EXERCISE OBJECTIVE →
Go to the line containing "def skeinReservedOk (img" and return it and each line after it exactly, through the end of the data below, and nothing more.

SUPPLIED RECORDS →
/-- Stop the queued commands of one queue: they complete with the re-formed status, whatever the queue's state (log 60). -/
def State.stopQueued (s : State) (x : StopOf) (q : Nat) : State :=
  if (s.queue q).st ≠ .disabled then
    let s := if s.ringOk q then s.fetchUpTo q (sub32 (s.fld (rQTail q) 0 32) (s.queue q).nextFetch) else s
    let k := s.queue q
    let mark := fun (f : Fetched) =>
      if f.fail.isNone && x.names (dType f.desc) (leAt f.param 72 2 % 4096) then { f with fail := some (stReformed, 0) } else f
    let fs := k.fetched.map mark
    let headFails := match fs with
      | [] => false
      | f :: _ => f.fail.isSome
    s.setQueue q { k with fetched := fs, onJob := k.onJob && !headFails }
  else s

/-- A mailbox command reads memory: when a read meets the uncorrectable-error flag, nothing of it is used and the command ends
with the data-error status (spec/01_engine_and_step.md R39). -/
def State.reading (s : State) (m : Nat) (areas : List (Nat × Nat)) (act : State → State) : State :=
  if s.anyFlagged areas then (s.raise causeMemory).postStatus m stData else act s

/-- Stop the commands that a stop names; the number of groups reported short. -/
def State.stopAll (s : State) (x : StopOf) : State × Nat :=
  let run := s.cmds.filter (fun c => x.names c.type c.job)
  let short := (run.map s.shortOf).sum
  let s := run.foldl State.stopCmd s
  (((List.range 64).foldl (fun s q => s.stopQueued x q) s).notePending, short)

/-- A rank is no longer awaited by a drain of an identifier in a range (R249). -/
def Drain.giveUp (first last rank : Nat) (d : Drain) : Drain :=
  if decide (first ≤ d.job) && decide (d.job ≤ last) && d.await.contains rank && !d.got.contains rank then
    { d with await := d.await.filter (· != rank), skipped := rank :: d.skipped } else d

/-- A rank that a stop of a range of identifiers does not await: its marker is not waited for, and what was sent to it is
dropped (R433). -/
def State.giveUpIn (s : State) (first last rank : Nat) : State :=
  ({ s with drains := s.drains.map (Drain.giveUp first last rank) }).dropTo rank

/-- Every drain looks whether it is complete. -/
def State.settleDrains (s : State) : State := (s.drains.map (·.job)).foldl State.settleDrain s

/-! ### What ends when work ends -/

/-- The job closes (R376, R405): the skein goes, a step boundary is taken, the response gives the shortfalls. -/
def State.closeNow (s : State) (m : Nat) : State :=
  let short := (s.mbx.getD m Mbx.reset).wait
  let s := { s with job := { s.job with isOpen := false }, skein := none, replayStale := true
                    pends := s.pends.filter (fun p => p.slot.isSome) }
  ((s.stepBoundary s.stepCur).setFld rCfgCtl 3 1 1).post m stOk (toLE short 4)

/-- A re-form ends: the window entries of the ranks it lost start from zero (spec/09_fabric.md R433). -/
def State.reformNow (s : State) (m : Nat) : State :=
  let x := s.mbx.getD m Mbx.reset
  (x.ranks.foldl (fun s r => (s.dropTo r).zeroWindow r) s).post m stOk (toLE x.wait 4)

/-- Nothing of a range of identifiers runs or drains. -/
def State.idsEnded (s : State) (first last : Nat) : Bool :=
  let mine := fun (j : Nat) => decide (first ≤ j) && decide (j ≤ last)
  !s.cmds.any (fun c => usesBlock c.type && mine c.job) && !s.drains.any (fun d => d.active && mine d.job)

/-- A pair whose command waits for work to end. -/
def State.settlePair (s : State) (m : Nat) : State :=
  if !s.begun m then s
  else
    let r := s.request m
    match rqOpcode r with
    | 0x0011 => if s.workEnded && !s.cmds.any (fun c => c.type == 0x19) then s.closeNow m else s
    | 0x0015 => if s.idsEnded (rqAt r 0 2) (rqAt r 2 2) then s.reformNow m else s
    | _ => s

/-- Load a skein: a configuration CRC update and a new replay identity are due (R316, spec/14_registers.md R410). -/
def State.setSkein (s : State) (addr : Nat) (img : List Byte) : State :=
  ({ s with skein := some (addr, img), replayStale := true }).setFld rCfgCtl 3 1 1

/-- A RUN_SKEIN of the loaded skein is still appending. -/
def State.appending (s : State) : Bool := s.cmds.any (fun c => c.type == 0x19 && c.status.isNone)

/-- Apply a pending skein once nothing appends (R377). -/
def State.applySkein (s : State) : State :=
  if s.appending then s
  else
    match s.pends.find? (fun p => p.slot.isNone) with
    | none => s
    | some p =>
      let s := { s with pends := s.pends.filter (fun x => x.slot.isSome) }
      (s.setSkein p.addr p.image).addEvc (252 + p.pair) 1

/-- What follows the end of a command, a drain or an append. -/
def State.settleWork (s : State) : State :=
  (((List.range 4).foldl State.settlePair s.applySkein).restoreOn).settleQuiesce

/-- SILENT_MEMBER_EXPIRY (R376): during CLOSE_JOB, a member silent for LGX_COL_ABORT ticks is no longer awaited. -/
def effSilentMemberExpiry (job rank : Nat) (s : State) : State :=
  let lim := (s.rd rColAbort).toNat
  let closing := (List.range 4).any (fun m => s.begun m && rqOpcode (s.request m) == 0x0011)
  match s.drainOf job with
  | none => s
  | some d =>
    if !closing || !d.active || lim = 0 || !s.timeValid || !d.await.contains rank || d.got.contains rank
        || decide (s.now < max d.since (smGet (fun _ => 0) d.heard rank) + lim) then s
    else ((s.giveUpIn job job rank).settleDrain job).settleWork

/-! ### Queries -/

/-- GET_INFO: the boot ROM answers with zeros (spec/15_bringup_power.md R422). -/
def effGetInfo (m : Nat) (s : State) : State :=
  s.takeCmd m 0x0001 (fun _ s =>
    let p := s.spindle
    if p.loaded then s.post m stOk (toLE p.minor 1 ++ toLE p.major 1 ++ toLE p.svn 2 ++ toLE (Config.firmwareBuild s.free).toNat 4)
    else s.post m stOk (toLE 0 8))

/-- A resource word of TYPE 7 names a unit that the grade lacks: Carding 4 and the Feed expander 5 (DEDUCED, log 27). -/
def State.unitAbsent (s : State) (w : BitVec 32) : Bool :=
  !s.hasCarding && resType w == 7 && (resUnit w == 4 || resUnit w == 5)

/-- Every fault resource of the chip (spec/12_resilience.md R358). -/
def State.resources (s : State) : List (BitVec 32) :=
  let lanes := fun (t n : Nat) => (List.range 16).flatMap (fun p => (List.range n).map (fun l => mkRes t p l 0 false))
  let all := lanes 1 9 ++ lanes 2 264 ++ (List.range 17).map (fun i => mkRes 3 0 i 0 false)
    ++ (List.range 7).flatMap (fun g => (List.range 66).map (fun b => mkRes 4 g b 0 false))
    ++ (List.range 9).map (fun u => mkRes 7 u 0 0 false)
  all.filter (fun w => !s.unitAbsent w)

/-- The 16-byte record of a resource: its word, ratio, margin in hundredths of a percent, and events in the window. -/
def State.healthRecord (s : State) (w : BitVec 32) : List Byte :=
  let c := s.age.laps.find? (fun c => c.word == w)
  let r := match c with | none => 0 | some c => min (2 ^ 32 - 1) (ratio s.age.reference c.period)
  let mg : Int := match c with
    | none => 0
    | some c => max (-32768) (min 32767 (((targetOf w : Int) - (c.period : Int)) * 10000 / (targetOf w : Int)))
  let win := 1000000 * s.fld rRepCfg 0 16
  let n := ((s.eventsOf w).filter (fun e => decide (s.now - e.1 ≤ win))).length
  toLE w.toNat 4 ++ toLE r 4 ++ toLE (unsigned 16 mg) 2 ++ toLE (min 65535 n) 2 ++ toLE 0 4

/-- HEALTH_QUERY. -/
def effHealthQuery (m : Nat) (s : State) : State :=
  s.takeCmd m 0x0002 (fun r s =>
    let dest := rqAt r 0 8
    if dest % 256 ≠ 0 then s.postStatus m stInvalid
    else
      let rs := if dest = 0 then [] else s.resources
      let s := s.write dest (rs.flatMap s.healthRecord)
      s.post m stOk (toLE (s.rd rAgeStatus).toNat 8 ++ toLE (s.fld rRepStatus 0 32) 4 ++ toLE (s.rd rCkpStatus).toNat 8
        ++ toLE rs.length 4))

/-! ### The job -/

/-- OPEN_JOB (R376, R405, spec/02_formats.md R83). -/
def effOpenJob (m : Nat) (s : State) : State :=
  s.takeCmd m 0x0010 (fun r s =>
    let seed := BitVec.ofNat 64 (rqAt r 0 8)
    let first := rqAt r 10 2
    let last := rqAt r 12 2
    if s.job.isOpen then s.postStatus m stBusy
    else if last < first ∨ 4096 ≤ last then s.postStatus m stInvalid
    else
      let s := s.wr rRndSeed seed
      let s := { s with
        job := { isOpen := true, rank := rqAt r 8 2, first := first, last := last, lastStep := none, reforms := [] }
        lanes := { started := true, seed := seed, drawn := [] }, dormant := [], ordinals := [], matchTx := [], matchRx := []
        replayStale := true }
      (s.stepBoundary 0).postStatus m stOk)

/-- CLOSE_JOB (R376). -/
def effCloseJob (m : Nat) (s : State) : State :=
  s.takeCmd m 0x0011 (fun _ s =>
    if !s.job.isOpen then s.postStatus m stNoJob
    else
      let (s, short) := s.stopAll .job
      (s.begin m short []).settleWork)

/-- Copy rank-translation entries from memory. -/
def State.copyRanks (s : State) (src first : Nat) : Nat → State
  | 0 => s
  | n + 1 => (s.wr (rRank first) (BitVec.ofNat 64 (s.readNat src 8))).copyRanks (src + 8) (first + 1) n

/-- Zero the window table (spec/09_fabric.md R267). -/
def State.zeroWindows (s : State) : State :=
  { s with mem := s.mem.filter (fun e => decide (65536 * 64 ≤ (e.1 + 2 ^ 64 - s.winAt 0) % 2 ^ 64)) }

/-- SET_RANKS (R376). -/
def effSetRanks (m : Nat) (s : State) : State :=
  s.takeCmd m 0x0012 (fun r s =>
    if !s.cmds.isEmpty then s.postStatus m stBusy
    else if 65536 < rqAt r 8 2 + rqAt r 10 4 then s.postStatus m stInvalid
    else s.reading m [(rqAt r 0 8, 8 * rqAt r 10 4)] (fun s =>
      (((s.copyRanks (rqAt r 0 8) (rqAt r 8 2) (rqAt r 10 4)).zeroWindows).setFld rCfgCtl 3 1 1).postStatus m stOk))

/-- Take a pending load; one that replaces another is counted (R377). -/
def State.pend (s : State) (p : PendLoad) : State :=
  let s := if s.pends.any (fun x => x.slot == p.slot) then s.loseTarget else s
  { s with pends := s.pends.filter (fun x => x.slot != p.slot) ++ [p] }

/-- Where the member tables that an image names lie. -/
def State.skeinTableAreas (s : State) (img : List Byte) : List (Nat × Nat) :=
  (((List.range (skeinCount img)).filter (fun e => usesBlock (byteAt (skeinEntry img e) 0))).map
    (fun e => leAt (skeinEntry img e) 104 8)).filterMap
      (fun a => if a = 0 then none else some (a, 16 + 8 * s.readNat a 2))

/-- A member table that an image names breaks a rule. -/
def State.skeinTablesBad (s : State) (img : List Byte) : Bool := (s.skeinTableAreas img).any (fun x => tableBad (s.read x.1 x.2))

/-- Reserved bytes of a skein image are 0 (R251). -/
def skeinReservedOk (img : List Byte) : Bool :=
  (sliceB img 16 48).all (· == 0) && (List.range (skeinCount img)).all (fun e =>
    let x := skeinEntry img e
    leAt x 194 6 == 0 && (sliceB x 208 48).all (· == 0))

EXERCISE RESULT →
def skeinReservedOk (img : List Byte) : Bool :=
  (sliceB img 16 48).all (· == 0) && (List.range (skeinCount img)).all (fun e =>
    let x := skeinEntry img e
    leAt x 194 6 == 0 && (sliceB x 208 48).all (· == 0))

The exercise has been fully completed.